Amazon SageMaker
Developer Guide

K-Means Hyperparameters

In the CreateTrainingJob request, you specify the training algorithm that you want to use. You can also specify algorithm-specific hyperparameters as string-to-string maps. The following table lists the hyperparameters for the k-means training algorithm provided by Amazon SageMaker. For more information about how k-means clustering works, see How K-Means Clustering Works.

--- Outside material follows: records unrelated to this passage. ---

-- ==== Sys2Proof/Laws/Instr.lean ====
section
/-! SUPPORT. What the scalar instructions share: the fetch, the exception entry, the flags, accesses. -/

namespace Sys2Proof.Machine
open Sys2Proof

/-! ### The fetch -/

/-- An instruction whose fetch raises no exception: illegal instruction, or its body. -/
theorem instr_fetches {s : State} {f : Fetch} (h : s.fetches f = true) (w : Word) (bad : Option Nat)
    (body : State → State) :
    s.instr f w bad body = .next (match bad with
      | some k => (s.fetched f).faultHere f.core Exc.illegal k w
      | none => body (s.fetched f)) := by
  simp only [State.fetches, Bool.and_eq_true, decide_eq_true_eq, Bool.not_eq_true', Option.isNone_iff_eq_none] at h
  obtain ⟨⟨⟨⟨h1, h2⟩, h3⟩, h4⟩, h5⟩ := h
  simp only [State.instr, State.fetched, h1, h2, h3, h4, h5]
  cases bad <;> simp

@[simp] theorem fetched_setCore (s : State) (f : Fetch) (x : CoreSt) :
    (s.fetched f).setCore f.core x = s.setCore f.core x := by
  unfold State.fetched State.when; split <;> simp

@[simp] theorem g_fetched (s : State) (f : Fetch) (k : Core) (r : Reg) : (s.fetched f).g k r = s.g k r := by
  unfold State.fetched State.when; split <;> simp

@[simp] theorem pc_fetched (s : State) (f : Fetch) (k : Core) : (s.fetched f).pc k = s.pc k := by
  unfold State.fetched State.when; split <;> simp

theorem cr_fetched (s : State) (f : Fetch) {n : Nat} (h : n ≠ Cr.ecccnt) :
    (s.fetched f).cr f.core n = s.cr f.core n := by
  unfold State.fetched State.when; split
  · simp [State.eccSeen, h]
  · rfl

theorem cr_fetched_ok (s : State) (f : Fetch) (n : Nat) (h : f.ecc ≠ .corrected) :
    (s.fetched f).cr f.core n = s.cr f.core n := by simp [State.fetched, State.when, h]

@[simp] theorem run_fetched (s : State) (f : Fetch) (k : Core) : ((s.fetched f).core k).run = (s.core k).run := by
  unfold State.fetched State.when; split
  · simp [State.eccSeen]
  · rfl

@[simp] theorem tags_fetched (s : State) (f : Fetch) (k : Core) : ((s.fetched f).core k).tags = (s.core k).tags := by
  unfold State.fetched State.when; split
  · simp [State.eccSeen]
  · rfl

/-- The fetch changes no more than a control register of the core. -/
theorem sameBut_fetched (s : State) (f : Fetch) : s.sameBut (s.fetched f) f.core := by
  unfold State.sameBut State.fetched State.when
  split
  · simp [State.eccSeen, State.setCr]
  · exact (setCore_core s f.core).symm

/-! ### Frames -/

theorem sameBut_iff {s t : State} {c : Core} :
    s.sameBut t c ↔ t.setCore c (s.core c) = s ∧ (t.core c).run = (s.core c).run ∧
      (t.core c).tags = (s.core c).tags ∧ (t.core c).wakeSeen = (s.core c).wakeSeen := by
  unfold State.sameBut
  constructor
  · intro h
    rw [h]; simp
  · rintro ⟨h1, h2, h3, h4⟩
    rw [← h1]
    simp only [setCore_setCore, core_setCore_same, ← h2, ← h3, ← h4]
    exact (setCore_core t c).symm

theorem sameBut_trans {s t u : State} {c : Core} (h : s.sameBut t c) (k : t.sameBut u c) : s.sameBut u c := by
  rw [sameBut_iff] at *
  obtain ⟨h1, h2, h3, h4⟩ := h
  obtain ⟨k1, k2, k3, k4⟩ := k
  refine ⟨?_, k2.trans h2, k3.trans h3, k4.trans h4⟩
  rw [← h1, ← k1]; simp

theorem sameBut_setG (s : State) (c : Core) (r : Reg) (v : Word) : s.sameBut (s.setG c r v) c := by
  unfold State.sameBut State.setG; split
  · exact (setCore_core s c).symm
  · simp

theorem sameBut_setCr (s : State) (c : Core) (n : Nat) (v : Word) : s.sameBut (s.setCr c n v) c := by
  simp [State.sameBut, State.setCr]

theorem sameBut_setPc (s : State) (c : Core) (a : Word) : s.sameBut (s.setPc c a) c := by
  simp [State.sameBut, State.setPc]

theorem sameBut_advance (s : State) (c : Core) : s.sameBut (s.advance c) c := sameBut_setPc _ _ _

theorem sameBut_setFlags (s : State) (c : Core) (z n k v : Bool) : s.sameBut (s.setFlags c z n k v) c :=
  sameBut_setCr _ _ _ _

theorem sameBut_refl (s : State) (c : Core) : s.sameBut s c := (setCore_core s c).symm

/-! ### Flags -/

theorem statusBit_setFlags (s : State) (c : Core) (z n k v : Bool) (b : Nat) :
    (s.setFlags c z n k v).statusBit c b =
      if b = 0 then z else if b = 1 then n else if b = 2 then k else if b = 3 then v else s.statusBit c b := by
  have h : ∀ b, b < 32 → ∀ w : Word, ((w &&& 0xFFFFFFF0) ||| flagBits z n k v).getLsbD b =
      if b = 0 then z else if b = 1 then n else if b = 2 then k else if b = 3 then v else w.getLsbD b := by
    intro b hb w
    cases z <;> cases n <;> cases k <;> cases v <;>
      (simp only [BitVec.getLsbD_or, BitVec.getLsbD_and, flagBits, b2n]
       interval_cases b <;> simp)
  unfold State.statusBit State.setFlags
  rw [cr_setCr_same]
  by_cases hb : b < 32
  · exact h b hb _
  · have h1 : ∀ x : Word, x.getLsbD b = false := fun x => BitVec.getLsbD_of_ge x b (by omega)
    rw [if_neg (by omega), if_neg (by omega), if_neg (by omega), if_neg (by omega), h1, h1]

/-! ### Exceptions -/

/-- A synchronous exception outside a handler enters its handler. -/
theorem takeExc_entered {s : State} {c : Core} (h : s.statusBit c 10 = false) (cause sub : Nat) (epc eval : Word) :
    s.entered (s.takeExc c cause sub epc eval) c cause sub epc eval := by
  have hst : ∀ w : Word, ∀ b, (entryStatus w).getLsbD b =
      if b = 8 ∨ b = 10 then true else if b = 9 then false else w.getLsbD b := by
    intro w b
    by_cases hb : b < 32
    · unfold entryStatus
      simp only [BitVec.getLsbD_or, BitVec.getLsbD_and]
      interval_cases b <;> simp
    · have h1 : ∀ x : Word, x.getLsbD b = false := fun x => BitVec.getLsbD_of_ge x b (by omega)
      rw [h1, h1, if_neg (by omega), if_neg (by omega)]
  unfold State.takeExc
  rw [if_neg (by simp [h])]
  unfold State.enterExc
  refine ⟨?_, ?_, ?_, ?_, ?_, ?_, ?_, ?_, ?_, ?_, ?_, ?_⟩
  · simp [cr_setCr, Cr.epc, Cr.status, Cr.estatus, Cr.eval, Cr.ecause]
  · simp [cr_setCr, Cr.epc, Cr.status, Cr.estatus, Cr.eval, Cr.ecause, ecauseWord]
  · simp [cr_setCr, Cr.epc, Cr.status, Cr.estatus, Cr.eval, Cr.ecause]
  · simp [cr_setCr, Cr.epc, Cr.status, Cr.estatus, Cr.eval, Cr.ecause]
  · simp only [State.statusBit, cr_setPc, cr_setRun, cr_setCr_same, hst]; simp
  · simp only [State.statusBit, cr_setPc, cr_setRun, cr_setCr_same, hst]; simp
  · simp only [State.statusBit, cr_setPc, cr_setRun, cr_setCr_same, hst]; simp
  · intro b hb
    simp only [State.statusBit, cr_setPc, cr_setRun, cr_setCr_same, hst]
    rw [if_neg (by omega), if_neg (by omega)]
  · simp [cr_setCr, Cr.epc, Cr.status, Cr.estatus, Cr.eval, Cr.ecause, Cr.vbase]
  · intro n hn
    simp only [List.mem_cons, not_or] at hn
    obtain ⟨h0, h1, h2, h3, h4, -⟩ := hn
    simp [cr_setCr, h0, h1, h2, h3, h4]
  · intro r; simp
  · simp only [State.setPc, State.setRun, State.setCr, setCore_setCore, core_setCore_same]

theorem faultHere_entered {s : State} {c : Core} (h : s.statusBit c 10 = false) (cause sub : Nat) (eval : Word) :
    s.entered (s.faultHere c cause sub eval) c cause sub (s.pc c) eval := takeExc_entered h _ _ _ _

@[simp] theorem statusBit_fetched (s : State) (f : Fetch) (b : Nat) :
    (s.fetched f).statusBit f.core b = s.statusBit f.core b := by
  unfold State.statusBit
  rw [cr_fetched s f (by decide)]

end Sys2Proof.Machine
end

Parameter Name Description
feature_dim

The number of features in the input data.

Required

Valid values: Positive integer

k

The number of required clusters.

Required

Valid values: Positive integer

epochs

The number of passes done over the training data.

Optional

Valid values: Positive integer

Default value: 1

eval_metrics

A JSON list of metric types used to report a score for the model. Allowed values are msd for Means Square Error and ssd for Sum of Square Distance. If test data is provided, the score is reported for each of the metrics requested.

Optional

Valid values: Either [\"msd\"] or [\"ssd\"] or [\"msd\",\"ssd\"] .

Default value: [\"msd\"]

extra_center_factor

The algorithm creates K centers = num_clusters * extra_center_factor as it runs and reduces the number of centers from K to k when finalizing the model.

Optional

Valid values: Either a positive integer or auto.

Default value: auto

half_life_time_size

Used to determine the weight given to an observation when computing a cluster mean. This weight decays exponentially as more points are observed. When a point is first observed, it is assigned a weight of 1 when computing the cluster mean. The decay constant for the exponential decay function is chosen so that after observing half_life_time_size points, its weight is 1/2. If set to 0, there is no decay.

Optional

Valid values: Non-negative integer

Default value: 0

init_method

Method by which the algorithm chooses the initial cluster centers. The standard k-means approach chooses them at random. An alternative k-means++ method chooses the first cluster center at random. Then it spreads out the position of the remaining initial clusters by weighting the selection of centers with a probability distribution that is proportional to the square of the distance of the remaining data points from existing centers.

Optional

Valid values: Either random or kmeans++.

Default value: random

local_lloyd_init_method

The initialization method for Lloyd's expectation-maximization (EM) procedure used to build the final model containing k centers.

Optional

Valid values: Either random or kmeans++.

Default value: kmeans++

local_lloyd_max_iter

The maximum number of iterations for Lloyd's expectation-maximization (EM) procedure used to build the final model containing k centers.

Optional

Valid values: Positive integer

Default value: 300

local_lloyd_num_trials

The number of times the Lloyd's expectation-maximization (EM) procedure with the least loss is run when building the final model containing k centers.

Optional

Valid values: Either a positive integer or auto.

Default value: auto

local_lloyd_tol

The tolerance for change in loss for early stopping of Lloyd's expectation-maximization (EM) procedure used to build the final model containing k centers.

Optional

Valid values: Float. Range in [0, 1].

Default value: 0.0001

mini_batch_size

The number of observations per mini-batch for the data iterator.

Optional

Valid values: Positive integer

Default value: 5000